I think I gave almost everyone at that party the clap last night
i think i may have caused an international incident at the french embassy, just fyi
hahaha how?
its a long story involving a horse trailer and some shrubbery
We need to talk in the morning. The guy I was with just interpreted me taking off my earrings as code for "let me take off my pants."
Do you think she's aware of my deep hatred or should I set her hair on fire in her sleep?
my roommate just showed up covered in dirt, drunk....with a whole ice cream cake that says "it's a girl".
You better of fucked him last night or do it now because he is buying all the roommates McDonald's.
We were debating whether rain water is clean enough to drink. I won when he started throwing up.

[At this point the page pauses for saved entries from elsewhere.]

/-! ### State.withArtifact -/

@[simp] theorem State.withArtifact_pending (s : State) (bits : List Bool) : (s.withArtifact bits).pending = s.pending := rfl
@[simp] theorem State.withArtifact_treeValid (s : State) (bits : List Bool) : (s.withArtifact bits).treeValid = s.treeValid := rfl
@[simp] theorem State.withArtifact_ctValid (s : State) (bits : List Bool) : (s.withArtifact bits).ctValid = s.ctValid := rfl
@[simp] theorem State.withArtifact_lastErr (s : State) (bits : List Bool) : (s.withArtifact bits).lastErr = s.lastErr := rfl
@[simp] theorem State.withArtifact_lastOp (s : State) (bits : List Bool) : (s.withArtifact bits).lastOp = s.lastOp := rfl
@[simp] theorem State.withArtifact_errSub (s : State) (bits : List Bool) : (s.withArtifact bits).errSub = s.errSub := rfl
@[simp] theorem State.withArtifact_errSticky (s : State) (bits : List Bool) : (s.withArtifact bits).errSticky = s.errSticky := rfl
@[simp] theorem State.withArtifact_intDone (s : State) (bits : List Bool) : (s.withArtifact bits).intDone = s.intDone := rfl
@[simp] theorem State.withArtifact_intErr (s : State) (bits : List Bool) : (s.withArtifact bits).intErr = s.intErr := rfl
@[simp] theorem State.withArtifact_doneEn (s : State) (bits : List Bool) : (s.withArtifact bits).doneEn = s.doneEn := rfl
@[simp] theorem State.withArtifact_errEn (s : State) (bits : List Bool) : (s.withArtifact bits).errEn = s.errEn := rfl
@[simp] theorem State.withArtifact_inLen (s : State) (bits : List Bool) : (s.withArtifact bits).inLen = s.inLen := rfl
@[simp] theorem State.withArtifact_pkLen (s : State) (bits : List Bool) : (s.withArtifact bits).pkLen = BitVec.ofNat 32 (4 + ceil8 bits.length) := rfl
@[simp] theorem State.withArtifact_bitLen (s : State) (bits : List Bool) : (s.withArtifact bits).bitLen = BitVec.ofNat 32 bits.length := rfl
@[simp] theorem State.withArtifact_outLen (s : State) (bits : List Bool) : (s.withArtifact bits).outLen = s.outLen := rfl
@[simp] theorem State.withArtifact_nsym (s : State) (bits : List Bool) : (s.withArtifact bits).nsym = s.nsym := rfl
@[simp] theorem State.withArtifact_root (s : State) (bits : List Bool) : (s.withArtifact bits).root = s.root := rfl
@[simp] theorem State.withArtifact_maxLen (s : State) (bits : List Bool) : (s.withArtifact bits).maxLen = s.maxLen := rfl
@[simp] theorem State.withArtifact_errPos (s : State) (bits : List Bool) : (s.withArtifact bits).errPos = s.errPos := rfl
@[simp] theorem State.withArtifact_ibufSize (s : State) (bits : List Bool) : (s.withArtifact bits).ibufSize = s.ibufSize := rfl
@[simp] theorem State.withArtifact_pbufSize (s : State) (bits : List Bool) : (s.withArtifact bits).pbufSize = s.pbufSize := rfl
@[simp] theorem State.withArtifact_dbufSize (s : State) (bits : List Bool) : (s.withArtifact bits).dbufSize = s.dbufSize := rfl
@[simp] theorem State.withArtifact_hist (s : State) (bits : List Bool) : (s.withArtifact bits).hist = s.hist := rfl
@[simp] theorem State.withArtifact_node (s : State) (bits : List Bool) : (s.withArtifact bits).node = s.node := rfl
@[simp] theorem State.withArtifact_ctab (s : State) (bits : List Bool) : (s.withArtifact bits).ctab = s.ctab := rfl
@[simp] theorem State.withArtifact_mem (s : State) (bits : List Bool) : (s.withArtifact bits).mem = Memory.writeBytes s.mem Config.pbufBase (artifact bits) := rfl
@[simp] theorem State.withArtifact_draws (s : State) (bits : List Bool) : (s.withArtifact bits).draws = s.draws := rfl
@[simp] theorem State.withArtifact_schedule (s : State) (bits : List Bool) : (s.withArtifact bits).schedule = s.schedule := rfl
@[simp] theorem State.withArtifact_responses (s : State) (bits : List Bool) : (s.withArtifact bits).responses = s.responses := rfl
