-- ==== Sys2Proof/Laws/Memory.lean ====
section
/-! SUPPORT. Memory: a read after a write, what a write leaves alone, and that every memory operation keeps
the canonical form. -/

namespace Sys2Proof.Machine

theorem Memory.lookup_write_same (m : Memory) (a : Nat) (v : Byte) :
    Memory.lookup (Memory.write m a v) a = some v := by
  induction m with
  | nil => simp [Memory.write, Memory.lookup]
  | cons c m ih =>
    obtain ⟨k, w⟩ := c
    by_cases h₁ : a < k
    · simp [Memory.write, h₁, Memory.lookup]
    · by_cases h₂ : a = k
      · simp [Memory.write, h₂, Memory.lookup]
      · simp [Memory.write, h₁, h₂, Memory.lookup, Ne.symm h₂, ih]

theorem Memory.lookup_write_other (m : Memory) {a b : Nat} (v : Byte) (h : b ≠ a) :
    Memory.lookup (Memory.write m a v) b = Memory.lookup m b := by
  induction m with
  | nil => simp [Memory.write, Memory.lookup, Ne.symm h]
  | cons c m ih =>
    obtain ⟨k, w⟩ := c
    by_cases h₁ : a < k
    · simp [Memory.write, h₁, Memory.lookup, Ne.symm h]
    · by_cases h₂ : a = k
      · subst h₂
        simp [Memory.write, Memory.lookup, Ne.symm h]
      · simp [Memory.write, h₁, h₂, Memory.lookup, ih]

/-- The byte at an offset after consecutive bytes are written: the one written there, or the old one. -/
theorem Memory.lookup_writeBytes (m : Memory) (a b : Nat) (vs : List Byte) :
    Memory.lookup (Memory.writeBytes m a vs) b =
      if h : a ≤ b ∧ b < a + vs.length then some (vs[b - a]'(by omega)) else Memory.lookup m b := by
  induction vs generalizing m a with
  | nil =>
    rw [dif_neg (by simp only [List.length_nil]; omega), Memory.writeBytes]
  | cons v vs ih =>
    rw [Memory.writeBytes, ih]
    by_cases h₁ : a + 1 ≤ b ∧ b < a + 1 + vs.length
    · have h₂ : a ≤ b ∧ b < a + (v :: vs).length := by simp only [List.length_cons]; omega
      rw [dif_pos h₁, dif_pos h₂]
      have h₃ : b - a = b - (a + 1) + 1 := by omega
      simp [h₃]
    · rw [dif_neg h₁]
      by_cases h₂ : b = a
      · subst h₂
        rw [dif_pos (by simp only [List.length_cons]; omega), Memory.lookup_write_same]
        simp
      · rw [dif_neg (by simp only [List.length_cons]; omega), Memory.lookup_write_other _ _ h₂]

/-- A property of every listed offset survives a write at an offset that has it. -/
theorem Memory.forall_write {P : Nat → Prop} (m : Memory) {a : Nat} (v : Byte)
    (hm : ∀ c ∈ m, P c.1) (ha : P a) : ∀ c ∈ Memory.write m a v, P c.1 := by
  induction m with
  | nil => simpa [Memory.write] using ha
  | cons c m ih =>
    obtain ⟨k, w⟩ := c
    simp only [List.mem_cons, forall_eq_or_imp] at hm
    by_cases h₁ : a < k
    · simpa [Memory.write, h₁, hm.1, ha] using hm.2
    · by_cases h₂ : a = k
      · simpa [Memory.write, h₁, h₂, hm.1] using hm.2
      · simpa [Memory.write, h₁, h₂, hm.1] using ih hm.2

theorem Memory.forall_writeBytes {P : Nat → Prop} (m : Memory) (a : Nat) (vs : List Byte)
    (hm : ∀ c ∈ m, P c.1) (ha : ∀ b, a ≤ b → b < a + vs.length → P b) :
    ∀ c ∈ Memory.writeBytes m a vs, P c.1 := by
  induction vs generalizing m a with
  | nil => exact hm
  | cons v vs ih =>
    refine ih _ _ (Memory.forall_write m v hm (ha a (by omega) (by simp))) ?_
    intro b h₁ h₂
    exact ha b (by omega) (by simp only [List.length_cons]; omega)

/-- The canonical form says that the offsets are strictly rising. -/
theorem Memory.wf_cons {k : Nat} {w : Byte} {m : Memory} :
    Memory.wf ((k, w) :: m) = true ↔ (∀ c ∈ m, k < c.1) ∧ Memory.wf m = true := by
  induction m generalizing k w with
  | nil => simp [Memory.wf]
  | cons c m ih =>
    obtain ⟨l, x⟩ := c
    rw [Memory.wf, Bool.and_eq_true, decide_eq_true_eq, ih]
    constructor
    · rintro ⟨h₁, h₂, h₃⟩
      refine ⟨?_, h₂, h₃⟩
      intro c hc
      rcases List.mem_cons.1 hc with rfl | hc
      · exact h₁
      · exact lt_trans h₁ (h₂ c hc)
    · rintro ⟨h₁, h₂, h₃⟩
      exact ⟨h₁ (l, x) (by simp), h₂, h₃⟩

/-- A write keeps the canonical form. -/
theorem Memory.wf_write (m : Memory) (a : Nat) (v : Byte) (h : Memory.wf m = true) :
    Memory.wf (Memory.write m a v) = true := by
  induction m with
  | nil => simp [Memory.write, Memory.wf]
  | cons c m ih =>
    obtain ⟨k, w⟩ := c
    have hc := Memory.wf_cons.1 h
    by_cases h₁ : a < k
    · rw [Memory.write, if_pos h₁]
      refine Memory.wf_cons.2 ⟨?_, h⟩
      intro c hm
      rcases List.mem_cons.1 hm with rfl | hm
      · exact h₁
      · exact lt_trans h₁ (hc.1 c hm)
    · by_cases h₂ : a = k
      · subst h₂
        rw [Memory.write, if_neg h₁, if_pos rfl]
        exact Memory.wf_cons.2 hc
      · rw [Memory.write, if_neg h₁, if_neg h₂]
        refine Memory.wf_cons.2 ⟨?_, ih hc.2⟩
        exact Memory.forall_write (P := (k < ·)) m v hc.1 (by omega)

/-- So do writes of consecutive bytes: every memory operation keeps the canonical form. -/
theorem Memory.wf_writeBytes (m : Memory) (a : Nat) (vs : List Byte) (h : Memory.wf m = true) :
    Memory.wf (Memory.writeBytes m a vs) = true := by
  induction vs generalizing m a with
  | nil => exact h
  | cons v vs ih => exact ih _ _ (Memory.wf_write m a v h)

theorem Memory.wf_reset : Memory.wf State.reset.mem = true := rfl

/-- The byte a state reads depends on the memory and the draws alone. -/
theorem State.readByte_congr {s t : State} (hm : t.mem = s.mem) (hd : t.draws = s.draws) (a : Nat) :
    t.readByte a = s.readByte a := by
  simp [State.readByte, hm, hd]

/-- Reading after consecutive bytes are written. -/
theorem State.readByte_writeBytes (s : State) (a b : Nat) (vs : List Byte) :
    (s.writeBytes a vs).readByte b =
      if h : a ≤ b ∧ b < a + vs.length then vs[b - a]'(by omega) else s.readByte b := by
  simp only [State.readByte, State.writeBytes_mem, State.writeBytes_draws, Memory.lookup_writeBytes]
  split <;> simp

theorem State.readByte_writeBytes_outside (s : State) {a b : Nat} (vs : List Byte)
    (h : b < a ∨ a + vs.length ≤ b) : (s.writeBytes a vs).readByte b = s.readByte b := by
  rw [State.readByte_writeBytes, dif_neg (by omega)]

theorem State.readByte_writeBytes_inside (s : State) (a k : Nat) (vs : List Byte) (h : k < vs.length) :
    (s.writeBytes a vs).readByte (a + k) = vs[k] := by
  rw [State.readByte_writeBytes, dif_pos (by omega)]
  simp

end Sys2Proof.Machine
end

I may or may not have just sent the bartender a pic of me in my slutty cheerleader costume with the caption "rah rah ree, gimme yo d"
You have to start asking people if they're gay before you kiss them..
Six words: 3rd Degree Burn On My Dick
my star wars tattoo got me laid last night. definitely a dark side sort of benefit im thinking
Sorry you felt insulted last night let me rub your butt in remorse
Sorry about the nipples in that snapchat. It was meant for the Australian.
I think the God that I only kind of believe in, definitely hates me.
He put a doughnut around his dick and I ate it. What can I say. It was a good fucking night.